Number of vulnerabilities 19
CVE-ID CVE-2023-6856
CVE-2023-6865
CVE-2023-6857
CVE-2023-6858
CVE-2023-6859
CVE-2023-6860
CVE-2023-6867
CVE-2023-6861
CVE-2023-6862
CVE-2023-6863
CVE-2023-6864
CVE-2023-6871
CVE-2023-6870
CVE-2023-6869
CVE-2023-6868
CVE-2023-6135
CVE-2023-6866
CVE-2023-6873
CVE-2023-6872
CWE-ID CWE-122
CWE-457
CWE-124
CWE-416
CWE-254
CWE-450
CWE-758
CWE-119
CWE-357
CWE-284
CWE-203
CWE-755
CWE-532
Exploitation vector Network
Public exploit N/A
Vulnerable software
Mozilla Firefox
Client/Desktop applications / Web browsers

Firefox ESR
Client/Desktop applications / Web browsers

Firefox for Android
Mobile applications / Apps for mobile phones

Vendor Mozilla

Security Bulletin

This security bulletin contains information about 19 vulnerabilities.

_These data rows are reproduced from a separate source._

-- ==== Sys2Proof/Machine/MatrixInstr.lean ====
section
/-!
DEFINITION. The matrix instructions (R270 to R290): their encodings, the checks of R284, the tile interlock and the planes.
-/

namespace Sys2Proof

/-- The literal A FMT of an MMA word (R283). -/
def TWord.afmt (k : TWord) : Nat := k.h.b.toNat
/-- Columns, conversion and rounding of ACCRD and ACCWR (R283, R288). -/
def TWord.cols (k : TWord) : Nat := k.h.c.toNat % 32 + 1
def TWord.conv (k : TWord) : Nat := k.h.c.toNat / 32
def TWord.rnd (k : TWord) : Nat := (k.md.extractLsb' 3 3).toNat
/-- Registers of a window (R288). -/
def TWord.accRegs (k : TWord) : Nat := if k.conv = 0 then k.cols else (k.cols + 1) / 2

end Sys2Proof

namespace Sys2Proof.Machine

open Sys2Proof

/-! ## Encodings (R283) -/

/-- The T fields that an instruction uses. -/
structure TUse where
  plane : Bool := false
  tile : Bool := false
  osrq : Bool := false
  td : Bool := false
  ct : Bool := false
  asrc : Bool := false
  atile : Bool := false
  md : BitVec 6 := 0
  deriving DecidableEq, Repr

/-- A T field that is not used is not zero (R25). -/
def TUse.bad (u : TUse) (k : TWord) : Bool :=
  k.z != 0 || k.md &&& ~~~u.md != 0 || (!u.plane && k.plane != 0) || (!u.tile && k.tile != 0)
    || (!u.osrq && k.osrq != 0) || (!u.td && k.td != 0) || (!u.ct && k.ct != 0) || (!u.asrc && k.asrc != 0)
    || (!u.atile && k.atile != 0)

/-- WLOAD. -/
def wloadEnc (k : TWord) : Enc :=
  { prof := 2, umode := .one, b := .sSrcOpt .w64, reserved := TUse.bad { plane := true, osrq := true } k }

/-- A uniform instruction without operands. -/
def plainEnc (prof : Nat) (u : TUse) (k : TWord) : Enc := { prof := prof, umode := .one, reserved := u.bad k }

/-- A literal A FMT outside the codes of R270. -/
def afmtBad (k : TWord) : Bool := k.afmt == 0 || decide (8 < k.afmt)

/-- MMA with A rows from registers (ASRC 0). -/
def mmaRegEnc (k : TWord) : Enc :=
  { prof := 2, fmtProf := if k.asrc == 0 && fmtNew k.afmt then 3 else 1, umode := .zero, a := .gSrc .w128, b := .lit,
    reserved := TUse.bad { plane := true, tile := true, md := 0xF } k || afmtBad k
      || (k.md.getLsbD 3 && (k.afmt == 1 || k.afmt == 2)) }

/-- MMA with A rows from a tile (ASRC 1). -/
def mmaTileEnc (k : TWord) : Enc :=
  { prof := 2, fmtProf := if fmtNew k.afmt then 3 else 1, umode := .one, b := .lit, c := .lit,
    reserved := TUse.bad { plane := true, tile := true, asrc := true, atile := true, md := 7 } k || afmtBad k
      || decide (16 ≤ k.h.c.toNat) }

/-- MMA with A rows from a shape record (ASRC 2). -/
def mmaShapeEnc (k : TWord) : Enc :=
  plainEnc 2 { plane := true, tile := true, osrq := true, asrc := true, md := 7 } k

/-- The literals of ACCRD and ACCWR are legal. -/
def accLit (k : TWord) : Bool := decide (k.conv ≤ 2) && decide (k.h.b.toNat < 128)

/-- ACCRD. -/
def accrdEnc (k : TWord) : Enc :=
  { prof := 2, umode := .zero, d := .gDst .w32, b := .lit, c := .lit, dSpan := k.accRegs,
    reserved := TUse.bad { tile := true, md := 0x38 } k || !accLit k || decide (3 < k.rnd)
      || (k.conv == 0 && k.rnd != 0) }

/-- ACCWR. -/
def accwrEnc (k : TWord) : Enc :=
  { prof := 2, umode := .zero, a := .gSrc .w32, b := .lit, c := .lit, aSpan := k.accRegs,
    reserved := TUse.bad { tile := true } k || !accLit k }

/-- DRAIN. -/
def drainEnc (k : TWord) : Enc :=
  { prof := 3, umode := .one, a := .sSrcOpt .w64, b := .sSrc .w64,
    reserved := TUse.bad { tile := true, td := true, ct := true, md := 0x38 } k || k.md.extractLsb' 4 2 == 3 }

/-- The rounding of an encoder by its two mode bits: RNE, RTZ, RSR. -/
def encoderMode (n : Nat) : Mode := Mode.ofCode (if n = 2 then 4 else n)

/-! ## Tiles and planes of a task (R270, R271, R284) -/

/-- TILE_NOT_OWNED. -/
def Op.ownTile (c : Ctx) (n : Nat) : Op Unit := do
  let t ← Op.task c
  if t.tiles.length ≤ n then Op.trap .tileNotOwned c.whole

1) Heap-based buffer overflow

EUVDB-ID: #VU84557

Risk: High

CVSSv3.1: 7.7 [CVSS:3.1/AV:N/AC:L/PR:N/UI:R/S:U/C:H/I:H/A:H/E:U/RL:O/RC:C]

CVE-ID: CVE-2023-6856

CWE-ID: CWE-122 - Heap-based Buffer Overflow

Exploit availability: No

Description

The vulnerability allows a remote attacker to execute arbitrary code on the target system.

The vulnerability exists due to a boundary error within the WebGL DrawElementsInstanced method when used on systems with the Mesa VM driver. A remote attacker can trick the victim to visit a specially crafted website, trigger a heap-based buffer overflow and execute arbitrary code on the target system.

Successful exploitation of this vulnerability may result in complete compromise of vulnerable system.

Mitigation

Install updates from vendor's website.

Vulnerable software versions

Mozilla Firefox: 100.0 - 120.0.1

Firefox ESR: 102.0 - 115.5.0

Firefox for Android: 66.0.4 - 120.1.1

CPE2.3 External links

http://www.mozilla.org/en-US/security/advisories/mfsa2023-56/
http://www.mozilla.org/en-US/security/advisories/mfsa2023-54/


Q & A

Can this vulnerability be exploited remotely?

Yes. This vulnerability can be exploited by a remote non-authenticated attacker via the Internet.

How the attacker can exploit this vulnerability?

The attacker would have to trick the victim to visit a specially crafted website.

Is there known malware, which exploits this vulnerability?

No. We are not aware of malware exploiting this vulnerability.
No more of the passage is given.